Nature Microbiology: Scientists confirm that an imbalance of intestinal flora promotes liver cancer and Klebsiella pneumoniae is the causative agent

Nature Microbiology: Scientists confirm that an imbalance of intestinal flora promotes liver cancer and that Klebsiella pneumoniae is the causative agent of liver cancer.

About six years ago, American scientists published an unexpected research result in the top journal Cell.
They found that feeding the soluble dietary fiber inulin, pectin or oligofructose to mice whose gut flora was already imbalanced led to the development of primary liver cancer in 40% of the mice [1].
This study suggests that intestinal flora imbalance is closely related to the development of liver cancer. However, it has been unknown whether intestinal microorganisms directly promote the occurrence or development of hepatocellular carcinoma.

Recently, an important paper was published in the prestigious journal Nature Microbiology by the team of Yu Jun from the Chinese University of Hong Kong [1]. Based on fecal samples from liver cancer patients and mouse models, they found that the intestinal microorganisms of liver cancer patients are indeed imbalanced, and upon transplantation of intestinal bacteria from liver cancer patients to mice, this leads to damage of the intestinal barrier and entry of viable bacteria into the liver of mice, which in turn promotes the development of hepatocellular carcinoma.

What’s more, they also demonstrated that Klebsiella pneumoniae in the gut is actually responsible for promoting liver inflammation and liver cancer development in mice, and that it enters the liver to directly interact with liver cancer cells, promoting cell proliferation and activating pro-cancer signaling pathways. In short, Klebsiella pneumoniae in the gut is actually the pathogen that causes liver cancer.

Gut-liver translocation of pathogen Klebsiella pneumoniae promotes hepatocellular carcinoma in mice

To map the relationship between gut flora and liver cancer, Jun Yu’s team collected feces from patients with hepatocellular carcinoma (HCC), cirrhosis (LC), and healthy subjects (HD), and then transplanted the relevant gut microbes into mice that were sterile or free of specific pathogens.

Sequencing of the feces of the three groups of subjects showed that the lowest microbial diversity was found in the feces of patients with hepatocellular carcinoma, but Klebsiella pneumoniae was highly enriched. The gut microbial characteristics of different subjects were very well reproduced in the intestines of the transplanted mice.

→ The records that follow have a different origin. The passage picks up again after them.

/-- The five host commands whose answer is a pure read-out, and the two of the CRC unit (R57). -/
def IsRead : Instr → Prop
  | .crcGen _ => True
  | .crcChk _ _ => True
  | .txStart _ _ => False
  | .txArg _ => False
  | .txAbort => False
  | .txStat => True
  | .rxStart _ => False
  | .rxResult => True
  | .rxRdword _ => True
  | .rxClear => False
  | .rxStat => True
  | .txByte => False
  | .rxByte _ => False
  | .rxEnd _ => False

/-- The same state but for the registers that R43 leaves unspecified (`tx_opcode`, `tx_word`, `tx_crc`, `rx_hi`,
`rx_lo`). -/
def withUnspecified (s : State) (opcode word : Word) (crc h l : Byte) : State :=
  { s with
    tx := { s.tx with opcode := opcode, word := word, crc := crc }
    rx := { s.rx with hi := h, lo := l } }

/-- The same state but for the content of the buffer. -/
def withBuffer (s : State) (m : Memory) : State := { s with rx := { s.rx with buf := m } }

/-- The response RX.RESULT owes a decoded response of `n` expected words (R163). -/
def resultResponse (n : Byte) : Except FrameError (List Word) → Word32
  | .ok _ => (0 : BitVec 24) ++ n
  | .error (.checksum k) => (0x40 : Byte) ++ BitVec.ofNat 8 k ++ (0 : Word)
  | .error .length => onlyStatus 5

/-- The response RX.RDWORD owes for the index `i` (R163). -/
def rdwordResponse (i : Byte) : Except FrameError (List Word) → Word32
  | .ok ws =>
    match ws[i.toNat]? with
    | some w => (0 : Word) ++ w
    | none => onlyStatus 3
  | .error _ => onlyStatus 2

/-- The words of a decoded response, none when it failed (R151). -/
def deliveredWords : Except FrameError (List Word) → List Word
  | .ok ws => ws
  | .error _ => []

/-- The responses a sequence of operations gives, in order, each with the unit of the command it answers. -/
def answerLog : List Instr → State → List (Part × Word32)
  | [], _ => []
  | i :: is, s =>
    match exec i s with
    | .next t => (t.ports.responses.drop s.ports.responses.length).map (fun r => (i.part, r)) ++ answerLog is t
    | .fault _ => []
    | .refused _ => []

/-- Those of one unit's commands. -/
def answersOf (p : Part) (is : List Instr) (s : State) : List Word32 :=
  ((answerLog is s).filter (fun a => a.1 = p)).map Prod.snd

/-- Every R transfer of a sequence meets a ready R port when its turn comes, starting from `s` (R156). -/
def RTransfersReady (is : List Instr) (s : State) : Prop :=
  ∀ pre i post u, is = pre ++ i :: post → i.isHost = false → i.part = .rx → runInstrs pre s = .next u →
    u.rx.state = .active

end Sys2Proof.Claims

open Sys2Proof Sys2Proof.Machine Sys2Proof.Claims

/-! ## Encoding -/

/-- R79: "`decode` after `encode` gives back the operation and operands, and `encode` after `decode` of a legal word
gives back the word". For the R items of R82 and the T port as well. -/
def Obligations.DecodeAndEncodeAgree : Prop :=
  (∀ i : Instr, decode (encode i) = .ok i) ∧ (∀ (p : Presented) (i : Instr), decode p = .ok i → encode i = p)

/-- R78: "a word c selects the row when `(c & mask) == match`. The rows are disjoint, and a word that selects no row is
illegal"; each row with its own mask and match. -/
def Obligations.DecodeSelectsByMaskAndMatch : Prop :=
  (∀ c : Word32,
    ((∃ w, decodeCmd c = .ok (.crcGen w)) ↔ c &&& 0xFFFF0000 = 0x10000000) ∧
    ((∃ k w, decodeCmd c = .ok (.crcChk k w)) ↔ c &&& 0xFF000000 = 0x20000000) ∧
    ((∃ n op, decodeCmd c = .ok (.txStart n op)) ↔ c &&& 0xFF000000 = 0x40000000) ∧
    ((∃ w, decodeCmd c = .ok (.txArg w)) ↔ c &&& 0xFFFF0000 = 0x50000000) ∧
    (decodeCmd c = .ok .txAbort ↔ c &&& 0xFFFFFFFF = 0x60000000) ∧
    (decodeCmd c = .ok .txStat ↔ c &&& 0xFFFFFFFF = 0x70000000) ∧
    ((∃ n, decodeCmd c = .ok (.rxStart n)) ↔ c &&& 0xFF00FFFF = 0x80000000) ∧
    (decodeCmd c = .ok .rxResult ↔ c &&& 0xFFFFFFFF = 0x90000000) ∧
    ((∃ k, decodeCmd c = .ok (.rxRdword k)) ↔ c &&& 0xFF00FFFF = 0xA0000000) ∧
    (decodeCmd c = .ok .rxClear ↔ c &&& 0xFFFFFFFF = 0xB0000000) ∧
    (decodeCmd c = .ok .rxStat ↔ c &&& 0xFFFFFFFF = 0xC0000000)) ∧
  (∀ c : Word32, (∀ i, decodeCmd c = .ok i → i.isHost = true)) ∧
  (∀ it : Item,
    ((∃ b, decode (.rItem it) = .ok (.rxByte b)) ↔ it &&& 0x100 = 0x000) ∧
    ((∃ d, decode (.rItem it) = .ok (.rxEnd d)) ↔ it &&& 0x100 = 0x100)) ∧
  decode .tReady = .ok .txByte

In addition, a mouse model of induced hepatocellular carcinoma (GFD) based on germ-free mice showed that mice transplanted with hepatocellular carcinoma patients’ intestinal bacteria (HCC-FMT) had the largest tumor diameters, the highest numbers, and the highest burdens.

Further assays showed that enterobacteria from transplanted hepatocellular carcinoma patients (HCC-FMT) not only induced hepatocyte proliferation, but also hepatic inflammation, e.g., an increase in pro-inflammatory TH1 and TH17 cells and a decrease in anti-inflammatory TH2 cells.

In addition, gut bacteria from transplanted hepatocellular carcinoma patients also upregulate genes involved in cell proliferation, angiogenesis, embryonic development, epithelial mesenchymal transition, and anti-apoptosis-related genes, as well as increased expression of genes related to pro-inflammatory response and lymphocyte chemotaxis.

Notably, even without the use of the hepatocellular carcinoma inducer diethylnitrosamine (DEN), intestinal bacteria from transplanted hepatocellular carcinoma patients were able to induce the above responses in germ-free mice (GF). Based on this, the researchers concluded that intestinal bacteria from hepatocellular carcinoma patients can spontaneously induce liver inflammation, fibrosis and atypical hyperplasia in mice.

How do enterobacteria get their “hands” on the liver?

Obviously, damage to the intestinal barrier must be the key. Analysis of the results showed that the intestinal permeability of mice transplanted with liver cancer patients’ intestinal bacteria was increased with or without (GFD/GF) carcinogen treatment. Electron microscopic observations showed abnormal intercellular junctions in the mouse colon – loss of tight junctions and widening of adhesions. In addition, there was a decrease in the thickness of colonic mucus, down-regulation of tight junction markers, and greater penetration of bacteria into the lamina propria and muscularis mucosae of the mucosa.

After analyzing mice transplanted with fecal bacteria from different subjects, Jun Yu’s team found that microorganisms were detected in the livers of mice transplanted with fecal bacteria from hepatocellular carcinoma patients, whereas they were almost undetectable in mice transplanted with enterobacteria from healthy subjects. In addition, the most abundant organism in the livers of mice transplanted with fecal bacteria from liver cancer patients was Klebsiella pneumoniae, followed by Enterococcus faecalis, Proteus mirabilis, Enterobacter hormaechei, and Bacteroides fragilis.

After analyzing the liver microbiomes of liver cancer patients, Yu Jun’s team found that Klebsiella pneumoniae was indeed dominant.

Obviously, the next question was whether gut microbes such as Klebsiella pneumoniae, which traveled thousands of miles from the gut to the liver, were the microbes driving liver cancer.

So, Yu Jun’s team selected five species, including Klebsiella pneumoniae, gram-negative bacteria enriched in the livers of fecal transplanted mice from liver cancer patients, and gave them to sterile mice by gavage. The results showed that only Klebsiella pneumoniae increased intestinal permeability and entered the liver as viable bacteria.

After analyzing the mice’s intestines, they also found that Klebsiella pneumoniae reproduced the detrimental effects of transplanted hepatocellular carcinoma patients’ enterobacteria on the mice’s intestines.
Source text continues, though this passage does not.